A fantástica história contada pelo diretor americano Steven Spielberg no filme Parque dos dinossauros, em que um obsessivo cientista recria em laboratório os tiranossauros pré-históricos, cruzou a fronteira da ficção e ganhou ares de fato científico no museu australiano de Sydney. Usando técnica de clonagem semelhante à que gerou a ovelha Dolly, uma equipe de pesquisadores busca ressuscitar o tigre da Tasmânia, mamífero carnívoro extinto em 1936. A história se transformou no documentário Clonando o tigre da Tasmânia, que será exibido no dia 7 de julho, às nove da noite, pelo canal pago Discovery. Na terça-feira 28, o coordenador do ambicioso projeto, o biólogo australiano Mike Archer, disse que conseguiu chegar a uma amostra genética do animal a partir de fragmentos de DNA extraídos de uma fêmea. Foi puro golpe de sorte. Durante 136 anos, a tigresa ficou conservada em álcool, e não em formol, a solução mais usada para preservar cadáveres. O formol teria danificado o DNA do mamífero para sempre, mas o álcool evitou sua degradação. No acervo do museu australiano, encontraram-se ainda os restos de outros dois machos da espécie, de onde se retiraram amostras para a produção de um clone. Agora, os cientistas vão reconstruir o seu genoma completo e, dentro de dez anos, esperam inseminar o embrião do tigre no útero de seu parente, o demônio da Tasmânia.

O bicho de um metro e meio de comprimento era um marsupial como o canguru, que carrega os filhotes numa bolsa presa ao ventre. Ele vagava pela Austrália, Papua Nova Guiné e Ilha da Tasmânia e seu alimento preferido era a ovelha. No século XIX, ele foi vítima de uma verdadeira caçada humana incentivada pelo Parlamento da Tasmânia, que concedeu mais de duas mil recompensas pelo escalpo do animal. Embora a última espécie viva de que se tem notícia tenha morrido no zoológico de Londres, há 66 anos, o bicho foi declarado extinto em 1986. A pesquisa para ressuscitá-lo começou em 1999, dois anos depois do nascimento de uma outra ovelha, a Dolly. Até hoje nunca deu certo uma clonagem de animal extinto. Em 2001, tentou-se reproduzir o gauro, um raro touro asiático ameaçado de extinção. Seu DNA foi colocado no óvulo de uma vaca.
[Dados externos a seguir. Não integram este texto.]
-- ==== Sys2Proof/Machine/Display.lean ====
section
/-! DEFINITION. The display instructions (44_display.md R160 to R165). Both advance and set `changed`. -/

namespace Sys2Proof.Machine

/-- clear-screen (R160). -/
def execClearScreen (s : State) : Host.Outcome State Fault Refusal :=
  .next (runHandler (encode .clearScreen) s fun t =>
    .ok ⟨{ t with fb := Vector.replicate Config.height 0 }, .advance, true⟩)

/-- The display row that sprite row `b` lands on: each row wraps on its own (R161, R165 (a)). -/
def spriteRow (cy b : Nat) : Fin Config.height := ⟨(cy + b) % Config.height, Nat.mod_lt _ (by decide)⟩

/-- One sprite row: test for a collision, then XOR (R163). The pair is the framebuffer and the flag so far. -/
def blitRow (p : Vector Row Config.height × Bool) (r : Fin Config.height) (mask : Row) :
    Vector Row Config.height × Bool :=
  (p.1.set r.val (p.1[r.val] ^^^ mask), p.2 || collides p.1[r.val] mask)

/-- The first `n` sprite rows, top row first, on the framebuffer of `t`; the flag starts at 0 (R161). -/
def blit (t : State) (cx cy : Nat) : Nat → Vector Row Config.height × Bool
  | 0 => (t.fb, false)
  | b + 1 => blitRow (blit t cx cy b) (spriteRow cy b) (rowMask (t.memRead (effAddr t.index b)) cx)

/-- draw (R161): the coordinates are read before `VF` is written (R164); with `n = 0` no bound is checked (R165 (b)). -/
def execDraw (x y : Reg) (n : Fin 16) (s : State) : Host.Outcome State Fault Refusal :=
  .next (runHandler (encode (.draw x y n)) s fun t =>
    if n.val = 0 || inBounds t.index (n.val - 1) then
      let p := blit t ((t.reg x).toNat % Config.width) (t.reg y).toNat n.val
      .ok ⟨{ t with fb := p.1 }.setReg VF (flagByte p.2), .advance, true⟩
    else .error .memoryOutOfBounds)

end Sys2Proof.Machine
end

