/-- An opcode selects a row by its major opcode and its low bits, as many of them as the row's mask keeps. -/
theorem selects_iff_toNat (t : Tag) (w : Opcode) :
    (Config.opcodeRow t).selects w = true ↔
      w.toNat / 0x1000 = (Config.opcodeRow t).pattern.toNat / 0x1000 ∧
        w.toNat % ((Config.opcodeRow t).mask.toNat % 0x1000 + 1) =
          (Config.opcodeRow t).pattern.toNat % ((Config.opcodeRow t).mask.toNat % 0x1000 + 1) := by
  obtain ⟨k, hmask, hlow⟩ := Config.mask_shape t
  have hpattern := congrArg BitVec.toNat (Config.pattern_and_mask t)
  have hw := toNat_mod_two_pow_lt k w
  have hp := toNat_mod_two_pow_lt k (Config.opcodeRow t).pattern
  rw [hmask, toNat_and_mask] at hpattern
  rw [OpcodeRow.selects_iff, ← BitVec.toNat_inj, hlow, hmask, toNat_and_mask]
  omega

/-- Settles O4: for each major opcode, the low bits that its rows select. -/
theorem unrecognisedGroups : Obligations.UnrecognisedGroups := by
  intro w
  have hrows : decode w = .error (.unrecognised w) ↔ ∀ t ∈ Tag.all, ¬ (Config.opcodeRow t).selects w = true := by
    simp only [decode_unrecognised_iff, Tag.mem_all, forall_const, Bool.not_eq_true]
  have hmajor : w.toNat / 0x1000 < 16 := Nat.div_lt_of_lt_mul w.isLt
  simp only [hrows, Tag.all, List.forall_mem_cons, List.not_mem_nil, false_implies, implies_true, selects_iff_toNat]
  simp only [Config.opcodeRow, BitVec.reduceToNat, Nat.reduceMod, Nat.reduceAdd, Nat.reduceDiv]
  generalize hm : w.toNat / 0x1000 = m at *
  -- In each case `simp` drops the rows and the groups of every other major opcode.
  interval_cases m <;> simp <;> omega

/-! ## The word of an instruction as a number -/

/-- The pattern and the operands share no bit, so the word is their sum. -/
theorem toNat_encode (i : Instr) : (encode i).toNat = i.row.pattern.toNat + i.operandBits.toNat := by
  have hpattern : i.row.pattern &&& i.row.mask = i.row.pattern := Config.pattern_and_mask i.tag
  have hdisjoint : i.row.pattern &&& i.operandBits = 0#16 := by
    rw [← hpattern, BitVec.and_assoc, BitVec.and_comm i.row.mask, operandBits_and_mask]
    exact BitVec.and_zero
  rw [encode, ← BitVec.add_eq_or_of_and_eq_zero _ _ hdisjoint, BitVec.toNat_add_of_and_eq_zero hdisjoint]

/-- A field placed at bit `k`, where it fits, counts `2 ^ k` times its value. -/
theorem toNat_place {m : Nat} (b : BitVec m) {k : Nat} (h : m + k ≤ 16) : (place b k).toNat = b.toNat * 2 ^ k := by
  have hb : b.toNat < 2 ^ 16 := b.isLt.trans_le (Nat.pow_le_pow_right (by decide) (by omega))
  have hplaced : b.toNat * 2 ^ k < 2 ^ 16 :=
    calc b.toNat * 2 ^ k < 2 ^ m * 2 ^ k := Nat.mul_lt_mul_of_pos_right b.isLt (Nat.two_pow_pos k)
      _ = 2 ^ (m + k) := (Nat.pow_add ..).symm
      _ ≤ 2 ^ 16 := Nat.pow_le_pow_right (by decide) h
  rw [place, BitVec.toNat_shiftLeft, BitVec.toNat_setWidth, Nat.mod_eq_of_lt hb, Nat.shiftLeft_eq, Nat.mod_eq_of_lt hplaced]

theorem toNat_place_zero {m : Nat} (b : BitVec m) (h : m ≤ 16) : (place b 0).toNat = b.toNat := by
  rw [toNat_place b h, Nat.pow_zero, Nat.mul_one]

/-- A field below bit `k`, put beside bits that are all at or above bit `k`. -/
theorem toNat_or_low {a b : Opcode} {k q n : Nat} (ha : a.toNat = q * 2 ^ k) (hb : b.toNat = n) (hn : n < 2 ^ k) :
    (a ||| b).toNat = q * 2 ^ k + n := by
  rw [BitVec.toNat_or, ha, hb, Nat.mul_comm, Nat.two_pow_add_eq_or_of_lt hn]

theorem toNat_bitsNNN (nnn : Addr) : (bitsNNN nnn).toNat = nnn.toNat := toNat_place_zero nnn (by decide)

theorem toNat_bitsX (x : Reg) : (bitsX x).toNat = x.val * 0x100 := toNat_place (nibble x) (by decide)

theorem toNat_bitsXKK (x : Reg) (kk : Byte) : (bitsXKK x kk).toNat = x.val * 0x100 + kk.toNat :=
  toNat_or_low (k := 8) (toNat_bitsX x) (toNat_place_zero kk (by decide)) kk.isLt

theorem toNat_bitsXY (x y : Reg) : (bitsXY x y).toNat = x.val * 0x100 + y.val * 0x10 :=
  toNat_or_low (k := 8) (toNat_bitsX x) (toNat_place (nibble y) (k := 4) (by decide)) (by omega)

theorem toNat_bitsXYN (x y : Reg) (n : Fin 16) : (bitsXYN x y n).toNat = x.val * 0x100 + y.val * 0x10 + n.val := by
  have hxy : (bitsXY x y).toNat = (x.val * 0x10 + y.val) * 2 ^ 4 := by rw [toNat_bitsXY]; omega
  rw [bitsXYN, toNat_or_low hxy (toNat_place_zero (nibble n) (by decide)) n.isLt, ← hxy, toNat_bitsXY]
  rfl

section
variable {i : Instr} {x y n : Fin 16} {kk : Byte} {nnn : Addr}

theorem toNat_encode_nnn (h : i.operandBits = bitsNNN nnn) : (encode i).toNat = i.row.pattern.toNat + nnn.toNat := by
  rw [toNat_encode, h, toNat_bitsNNN]

theorem toNat_encode_x (h : i.operandBits = bitsX x) : (encode i).toNat = i.row.pattern.toNat + x.val * 0x100 := by
  rw [toNat_encode, h, toNat_bitsX]

theorem toNat_encode_xkk (h : i.operandBits = bitsXKK x kk) :
    (encode i).toNat = i.row.pattern.toNat + x.val * 0x100 + kk.toNat := by
  rw [toNat_encode, h, toNat_bitsXKK, Nat.add_assoc]

theorem toNat_encode_xy (h : i.operandBits = bitsXY x y) :
    (encode i).toNat = i.row.pattern.toNat + x.val * 0x100 + y.val * 0x10 := by
  rw [toNat_encode, h, toNat_bitsXY, Nat.add_assoc]

theorem toNat_encode_xyn (h : i.operandBits = bitsXYN x y n) :
    (encode i).toNat = i.row.pattern.toNat + x.val * 0x100 + y.val * 0x10 + n.val := by
  rw [toNat_encode, h, toNat_bitsXYN, ← Nat.add_assoc, ← Nat.add_assoc]

end

/-- Settles O5: each row by its format (R61). -/
theorem encodingPatterns : Obligations.EncodingPatterns := fun _ _ _ _ _ =>
  ⟨rfl, rfl, toNat_encode_nnn rfl, toNat_encode_nnn rfl, toNat_encode_xkk rfl, toNat_encode_xkk rfl, toNat_encode_xy rfl,
    toNat_encode_xkk rfl, toNat_encode_xkk rfl, toNat_encode_xy rfl, toNat_encode_xy rfl, toNat_encode_xy rfl,
    toNat_encode_xy rfl, toNat_encode_xy rfl, toNat_encode_xy rfl, toNat_encode_xy rfl, toNat_encode_xy rfl,
    toNat_encode_xy rfl, toNat_encode_xy rfl, toNat_encode_nnn rfl, toNat_encode_nnn rfl, toNat_encode_xkk rfl,
    toNat_encode_xyn rfl, toNat_encode_x rfl, toNat_encode_x rfl, toNat_encode_x rfl, toNat_encode_x rfl,
    toNat_encode_x rfl, toNat_encode_x rfl, toNat_encode_x rfl, toNat_encode_x rfl, toNat_encode_x rfl,
    toNat_encode_x rfl, toNat_encode_x rfl⟩

/-- Settles O6: each word is the encoding of its instruction, and 0x0000 selects no row. -/
theorem sampleWordsDecode : Obligations.SampleWordsDecode :=
  ⟨decode_encode (.jump 0x234), decode_encode (.draw 1 2 15), decode_encode (.subn 10 11), decode_encode (.shl 1 2),
    decode_encode (.waitKey 15), decode_encode (.loadRegs 1), decode_encode .ret, by decide⟩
O filhote nasceu saudável, mas morreu dois dias depois, de uma prosaica disenteria.

A experiência com o tigre da Tasmânia abre uma perspectiva otimista para a clonagem de animais. “O tigre é um ícone australiano porque o país carrega a culpa de tê-lo exterminado”, diz Archer. Enquanto o mundo animal espera usufruir dos avanços científicos, os benefícios da técnica para replicar a vida humana parecem distantes. Estudo divulgado na semana passada joga uma pá de cal na expectativa de gerar um clone humano. O trabalho, que tem a participação da brasileira Lygia da Veiga Pereira, da Universidade de São Paulo, foi realizado com vacas adultas e revelou que suas células raramente conseguem reprogramar o cromossomo feminino, o que é essencial para a gestação e o nascimento de bebês saudáveis. No experimento, seis dos dez embriões bovinos morreram. Embora a tentativa de brincar de Deus dissemine medo e incerteza entre os seres humanos, ela sinaliza uma esperança para reverter erros bestiais como o que resultou no extermínio do tigre da Tasmânia.